**What the exercise asks:** Which lines to output? The line containing "else .error .wrongWidth" and every line after it in the data below, each copied exactly.

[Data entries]

-- ==== Sys2Proof/Decode.lean ====
section
/-! DEFINITION. The request word: the decoder, then the encoder (30_encoding.md rules R48, R50, R51, R52, R55). -/

namespace Sys2Proof

/-- Why a string of bits is no request word. -/
inductive DecodeReject where
  /-- Fewer or more than 64 bits: "A request is always the 64-bit pair of rule R48" (R52). -/
  | wrongWidth
  /-- A number that 64 bits do not hold. -/
  | tooLarge
deriving DecidableEq, Repr

/-- `a = REQ[63:32]` (R50). -/
def reqA (w : ReqWord) : Word := w.extractLsb' 32 32

/-- `b = REQ[31:0]` (R50). -/
def reqB (w : ReqWord) : Word := w.extractLsb' 0 32

/-- `REQ = {a, b}`, a in bits 63..32 and b in bits 31..0 (R48). -/
def requestWord (a b : Word) : ReqWord := a ++ b

/-- Every 64-bit request word is `ADD`, mask 0 and match 0 (R50, R51). -/
def decode (w : ReqWord) : Instr := .add (reqA w) (reqB w)

/-- The request that `nbits` bits of value `w` stand for: 64 bits, no shorter and no longer form (R52; log entry 9). -/
def decodeBits (nbits w : Nat) : Except DecodeReject Instr :=
  if nbits = 64 then
    if w < 2 ^ 64 then .ok (decode (BitVec.ofNat 64 w)) else .error .tooLarge
  else .error .wrongWidth

/-- The decoder on a row of the opcode table, the bits numbered as the table numbers them. -/
def decodeTableWord (nbits w : Nat) : Option Instr :=
  match decodeBits nbits w with
  | .ok i => some i
  | .error _ => none

/-- The request word of an operation (R48, R55). -/
def encode : Instr → ReqWord
  | .add a b => requestWord a b

end Sys2Proof
end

**Answer to this exercise:**
  else .error .wrongWidth

/-- The decoder on a row of the opcode table, the bits numbered as the table numbers them. -/
def decodeTableWord (nbits w : Nat) : Option Instr :=
  match decodeBits nbits w with
  | .ok i => some i
  | .error _ => none

/-- The request word of an operation (R48, R55). -/
def encode : Instr → ReqWord
  | .add a b => requestWord a b

end Sys2Proof
end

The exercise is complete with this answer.